Banyak orang pernah mengalami situasi ini: duduk berjam-jam di depan buku atau layar laptop, merasa sudah belajar keras, tapi begitu ujian tiba atau materi perlu digunakan, semuanya terasa kosong. Bukan karena kurang usaha. Bukan karena tidak cukup waktu. Masalahnya ada di cara belajar itu sendiri, tepatnya di kualitas fokus yang terjadi selama sesi belajar berlangsung.
Di era ketika notifikasi masuk setiap beberapa menit, otak kita jarang benar-benar masuk ke kondisi belajar yang produktif. Kita berpikir sudah belajar, padahal sebagian besar waktu dihabiskan dalam kondisi setengah fokus. Hasilnya adalah materi yang tidak benar-benar terserap, energi yang terkuras, dan rasa frustrasi yang terus menumpuk.
Di sinilah konsep deep work menjadi relevan, bukan sebagai tren produktivitas yang baru, tapi sebagai jawaban terhadap masalah nyata yang dialami pelajar dan mahasiswa setiap hari.
Daftar Isi
ToggleBukan Malas, Tapi Cara Belajar Kita Memang Belum Dirancang untuk Fokus
Sebelum membahas solusinya, penting untuk memahami bahwa kesulitan fokus saat belajar bukan tanda kemalasan. Ini adalah respons normal terhadap lingkungan yang memang tidak dirancang untuk mendukung konsentrasi.

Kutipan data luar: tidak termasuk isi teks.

-- ==== Sys2Proof/Machine/Operands.lean ====
section
/-! DEFINITION. The operand forms of the Ethaqua instructions and their descriptors (R174, R258, R262). -/

namespace Sys2Proof.Machine

/-- The value of a SOFS (R258): its immediate, or the scratch offset in the named parameter register. -/
def Sofs.val (o : Sofs) (ci : CInfo) : Nat :=
  match o with
  | .imm v => v.toNat
  | .preg p => (ci.p p.toNat).toNat % 2 ^ 23

/-- The SOFS is taken from a parameter register. -/
def Sofs.fromPreg : Sofs → Bool
  | .imm _ => false
  | .preg _ => true

/-- The value of an IDX; none when a counter lies outside 0 to 2^24 - 1 (R258). -/
def Idx.val (x : Idx) (c : Core) : Option Nat :=
  match x with
  | .imm v => some v.toNat
  | .ctr i => if (c.c i).toNat < 2 ^ 24 then some (c.c i).toNat else none

/-- The value of a SOP (R258); FLG reads the unit's flags as the block sees them. -/
def Sop.val (x : Sop) (ci : CInfo) (v : CV) : W64 :=
  match x with
  | .imm w => w.signExtend 64
  | .preg p => ci.p p.toNat
  | .ctr i => v.core.c i
  | .cap w => w.zeroExtend 64
  | .flg t => BitVec.ofNat 64 (v.flags ci t)

/-- The SOP is fixed at translation (R257). -/
def Sop.fixed : Sop → Bool
  | .imm _ | .cap _ => true
  | _ => false

/-- An address operand: [47:0] of the value (R258). -/
def Sop.addr (x : Sop) (ci : CInfo) (v : CV) : Nat := (x.val ci v).toNat % 2 ^ 48

/-! ## Tensor descriptors (R174) -/

/-- A tensor descriptor: rank, SCL, format, base, extents, strides of axes 1 to 3, scale base and row stride; whether a
reserved bit is set. -/
structure TDesc where
  rank : Nat
  scl : Bool
  fmt : Option Fmt
  base : Nat
  e0 : Nat
  e1 : Nat
  e2 : Nat
  e3 : Nat
  s1 : Nat
  s2 : Nat
  s3 : Nat
  sbase : Nat
  sstr : Nat
  resv : Bool
  deriving DecidableEq, Repr

/-- Read a descriptor from its 64 bytes: axes at or above RANK have extent 1 and their strides are ignored (R174). -/
def TDesc.ofBytes (bs : List Byte) : TDesc :=
  let w (i : Nat) : Nat := ofBytesLE (slice (4 * i) 4 bs)
  let rank := w 0 / 2 ^ 29 % 4 + 1
  { rank := rank
    scl := w 0 / 2 ^ 28 % 2 = 1
    fmt := Fmt.ofCode (w 0 / 2 ^ 24 % 16)
    base := w 0 % 2 ^ 23
    e0 := w 1 % 2 ^ 24
    e1 := if rank < 2 then 1 else w 2 % 2 ^ 24
    e2 := if rank < 3 then 1 else w 3 % 2 ^ 24
    e3 := if rank < 4 then 1 else w 4 % 2 ^ 24
    s1 := if rank < 2 then 0 else w 5 % 2 ^ 24
    s2 := if rank < 3 then 0 else w 6 % 2 ^ 24
    s3 := if rank < 4 then 0 else w 7 % 2 ^ 24
    sbase := w 8 % 2 ^ 23
    sstr := w 9 % 2 ^ 24
    resv := w 0 / 2 ^ 31 = 1 || w 0 / 2 ^ 23 % 2 = 1 || (rangeFrom 1 7).any (fun i => 2 ^ 24 ≤ w i) ||
      decide (2 ^ 23 ≤ w 8) || decide (2 ^ 24 ≤ w 9) || (bs.drop 40).any (· ≠ 0) }

/-- Bytes of axis 0 of a tensor, whole blocks for a scaled tensor (R105, R110, R175). -/
def TDesc.rowBytes (d : TDesc) (t : Fmt) (scaled : Bool) : Nat :=
  if scaled then ceilDiv d.e0 32 * (4 * t.width) else (t.width * d.e0 + 7) / 8

/-- One past the last byte the tensor reaches. -/
def TDesc.dataEnd (d : TDesc) (t : Fmt) (scaled : Bool) : Nat :=
  d.base + (d.e1 - 1) * d.s1 + (d.e2 - 1) * d.s2 + (d.e3 - 1) * d.s3 + d.rowBytes t scaled

/-- Rows of a tensor: EXT1 * EXT2 * EXT3 (R176). -/
def TDesc.rows (d : TDesc) : Nat := d.e1 * d.e2 * d.e3

/-- One past the last scale byte (R176). -/
def TDesc.scaleEnd (d : TDesc) : Nat := d.sbase + (d.rows - 1) * d.sstr + ceilDiv d.e0 32

/-- The byte ranges of the data rows of a tensor: every row's start and length. -/
def TDesc.rowRanges (d : TDesc) (t : Fmt) (scaled : Bool) : List (Nat × Nat) :=
  (List.range d.e3).flatMap fun i3 => (List.range d.e2).flatMap fun i2 => (List.range d.e1).map fun i1 =>
    (d.base + i1 * d.s1 + i2 * d.s2 + i3 * d.s3, d.rowBytes t scaled)

/-- The byte ranges of the scale rows. -/
def TDesc.scaleRanges (d : TDesc) : List (Nat × Nat) :=
  (List.range d.rows).map fun r => (d.sbase + r * d.sstr, ceilDiv d.e0 32)

/-- Two ranges share a byte. -/
def overlap (a b : Nat × Nat) : Bool := decide (a.1 < b.1 + b.2) && decide (b.1 < a.1 + a.2)

/-- Some range of one list shares a byte with some range of another. -/
def overlaps (as bs : List (Nat × Nat)) : Bool := as.any fun a => bs.any fun b => overlap a b

/-- Read a descriptor from the core's scratch. -/
def CV.desc (ci : CInfo) (o : Nat) (v : CV) : TDesc × CV :=
  let r := v.scrRead ci o 64
  (TDesc.ofBytes r.1, r.2)

/-- A block access names registers that do not exist, or the local store: no valid translated code (R213, R282). -/
def GMem.illegal (m : GMem) (rd : Fin 32) (scratch : Bool) : Bool := m.blk && (!scratch || decide (24 < rd.val))

/-- The registers a pop may name (R282). -/
def popfOk (rd : Fin 32) : Bool := decide (rd.val = 8 ∨ rd.val = 16 ∨ rd.val = 24)

end Sys2Proof.Machine
end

Aplikasi media sosial, pesan instan, dan platform hiburan dirancang secara sengaja untuk menarik perhatian sesering mungkin. Setiap notifikasi, setiap ikon merah kecil di pojok aplikasi, semuanya adalah hasil dari desain yang bertujuan membuat kita kembali membuka layar. Dalam kondisi seperti ini, wajar kalau belajar terasa berat.
Masalahnya bukan kamu tidak bisa fokus. Masalahnya adalah fokus tidak pernah benar-benar dilatih, dan lingkungan sekitar justru terus menariknya ke arah yang berlawanan.

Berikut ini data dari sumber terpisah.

-- ==== Sys2Proof/Machine/Fabric.lean ====
section
/-! DEFINITION. The router: creating packets, the checks of a packet that enters, dateline VCs, grants; and what arriving
packets do at their target: memory, declarations, atomics, messages (R373 to R397, R52, R62, R214 to R216, R230, R273,
R306). -/

namespace Sys2Proof.Machine

/-! ## Creating packets (R373, R376, R377, R391, R394) -/

/-- A packet created by this device: source, injection bank, fence epoch, beat stamp, sealed. -/
def Pages.mkPacket (p : Pages) (dst opc vc ctx gen addr pseq tag : Nat) (sot eot : Bool) (ext : W64) (payload : List Byte) (score : Nat) : Packet :=
  ({ dst := dst, src := p.node, ctx := ctx, gen := gen, bank := p.get Reg.RTR_BANK 0 0, vc := vc, opc := opc,
     fep := p.get Reg.RTR_FEP 7 0, addr := addr, eot := eot, sot := sot, len := payload.length, beat := p.beatNum.toNat % 8,
     pseq := pseq % 64, tag := tag % 2 ^ 23, ext := ext, hcrc := 0, payload := payload, score := score } : Packet).seal

/-- In-flight counter of a bank (R392). -/
def inflightReg (bank : Nat) : Nat := if bank = 0 then Reg.RTR_INFLIGHT_A else Reg.RTR_INFLIGHT_B

/-- A packet enters the router: its bank's counter rises and DRAINED of the bank clears (R392). -/
def Pages.flyIn (bank : Nat) (p : Pages) : Pages :=
  (p.put (inflightReg bank) 15 0 (p.get (inflightReg bank) 15 0 + 1)).setb Reg.RTR_BANK (8 + bank % 2) false

/-- A packet leaves the router's count (R392). -/
def Pages.flyOut (bank : Nat) (p : Pages) : Pages := p.put (inflightReg bank) 15 0 (p.get (inflightReg bank) 15 0 - 1)

/-- The opcode's VC pair (R375): none for an opcode that is not listed. -/
def opcVcs (opc : Nat) : List Nat :=
  if opc = 0x01 ∨ opc = 0x02 ∨ opc = 0x03 ∨ opc = 0x06 then [0, 1]
  else if opc = 0x04 ∨ opc = 0x05 ∨ opc = 0x07 then [2, 3]
  else if opc = 0x08 then [6]
  else if opc = 0x10 ∨ opc = 0x11 ∨ opc = 0x18 ∨ opc = 0x19 then [4, 5]
  else if 0x20 ≤ opc ∧ opc ≤ 0x23 then [7] else []

/-- A packet breaks R375 (BADPKT of R378). -/
def Packet.malformed (k : Packet) : Bool :=
  k.vc ∉ opcVcs k.opc || decide (4096 < k.len) ||
    ((k.opc = 0x20 || k.opc = 0x21) &&
      (decide (k.addr < regBase) || decide (regBase + 0x4000000 ≤ k.addr) ||
        (let w := if k.opc = 0x20 then k.len else k.ext.toNat % 16
         w ≠ 4 && w ≠ 8)))

/-- The context a router detector captures: none for management packets (R397). -/
def Packet.cx (k : Packet) : CtxId := if k.vc = 7 then none else some (k.ctx, k.gen)

/-- Extent of an axis (CAP_AXIS). -/
def Pages.extent (p : Pages) (a : Nat) : Nat := p.get Reg.CAP_AXIS (8 * a + 7) (8 * a)

/-- The VC of a packet that leaves by a port: the upper VC of a pair across the axis's dateline, kept along the axis, the
lower after a turn (R382). -/
def Pages.vcOut (p : Pages) (inp : Option Nat) (out vc : Nat) : Nat :=
  if 6 ≤ vc ∨ 8 ≤ out then vc
  else
    let a := out / 2
    let c := coordOf p.node a
    let base := vc / 2 * 2
    let now := if inp.any fun i => i < 8 && i / 2 = a then vc else base
    if (out % 2 = 0 ∧ c + 1 = p.extent a) ∨ (out % 2 = 1 ∧ c = 0) then base + 1 else now

/-- An entry of a bank at an offset fails its parity check as the lookup reads it (R398). -/
def Pages.tabPar (bank : Nat) : TabCheck := fun off p => p.detect (Pg.rtab bank) 0 off none false

/-- The outcome of the router's checks. -/
inductive Verdict where
  | drop (counter : Nat)
  | lost
  | out (port : Nat) (detour : Bool)
  | here
  deriving DecidableEq, Repr

/-- The router's checks of a packet, in the order of R378, with the detectors of R397; role is the address a Dareder answers to (R388). DESIGN CHOICE
(log entry 94): a packet of this device passes no input buffer, and XBAR_PAR captures port 15 for it. -/
def Pages.checkPacket (inp : Option Nat) (k : Packet) (role : Nat) (p : Pages) : Verdict × Pages :=
  let hc := p.detect Pg.rtr 0 (k.src * 65536 + k.dst) k.cx (inp.isSome && decide (k.hcrc ≠ k.crc))
  if hc.1 then (.lost, hc.2)
  else if inp.isSome ∧ k.vc ≠ 7 ∧ k.fep ≠ hc.2.get Reg.RTR_FEP 7 0 then (.drop Reg.RTR_DROP_EPOCH, hc.2)
  else if k.malformed then (.drop Reg.RTR_DROP_BADPKT, hc.2)
  else
    let bp := if inp.isSome then hc.2.detect Pg.rtr 1 (inp.getD 0 * 256 + k.vc) k.cx false else (false, hc.2)
    let xp := bp.2.detect Pg.rtr 2 (inp.getD 15 * 256 + k.vc) k.cx false
    if bp.1 || xp.1 then (.lost, xp.2)
    else
      let r := xp.2.routeOf (Pages.tabPar k.bank) k.bank k.vc k.dst role
      match r.1.1 with
      | .noRoute => (.drop Reg.RTR_DROP_NOROUTE, r.2)
      | .here => (.here, r.2)
      | .toPort q => if r.2.portUp q then (.out q r.1.2, r.2) else (.drop Reg.RTR_DROP_LINKDOWN, r.2)

/-- This device's Dareder address (R388): 0xFFFF active, 0xFFFE standby. -/
def Hw.role (h : Hw) : Nat := if h.pod.active then 0xFFFF else 0xFFFE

Notifikasi Itu Lebih Merusak dari yang Kamu Kira
Sebagian orang berpikir, “kalau saya cuma sebentar cek HP terus balik lagi, tidak apa-apa.” Kenyataannya, ini adalah salah satu kesalahpahaman paling umum tentang cara otak bekerja.
Peneliti Gloria Mark dari University of California, Irvine menemukan bahwa setelah seseorang terganggu oleh interupsi, dibutuhkan rata-rata sekitar 23 menit untuk benar-benar kembali ke tingkat konsentrasi seperti sebelum terganggu. Artinya, satu notifikasi yang kamu cek selama 30 detik bisa membuang potensi fokus selama hampir setengah jam.
Gangguan kecil itu terasa tidak berbahaya justru karena dampaknya tidak terasa langsung. Kamu cek HP, kemudian kembali ke buku, dan merasa sudah kembali belajar. Tapi otak belum benar-benar kembali ke kondisi sebelumnya.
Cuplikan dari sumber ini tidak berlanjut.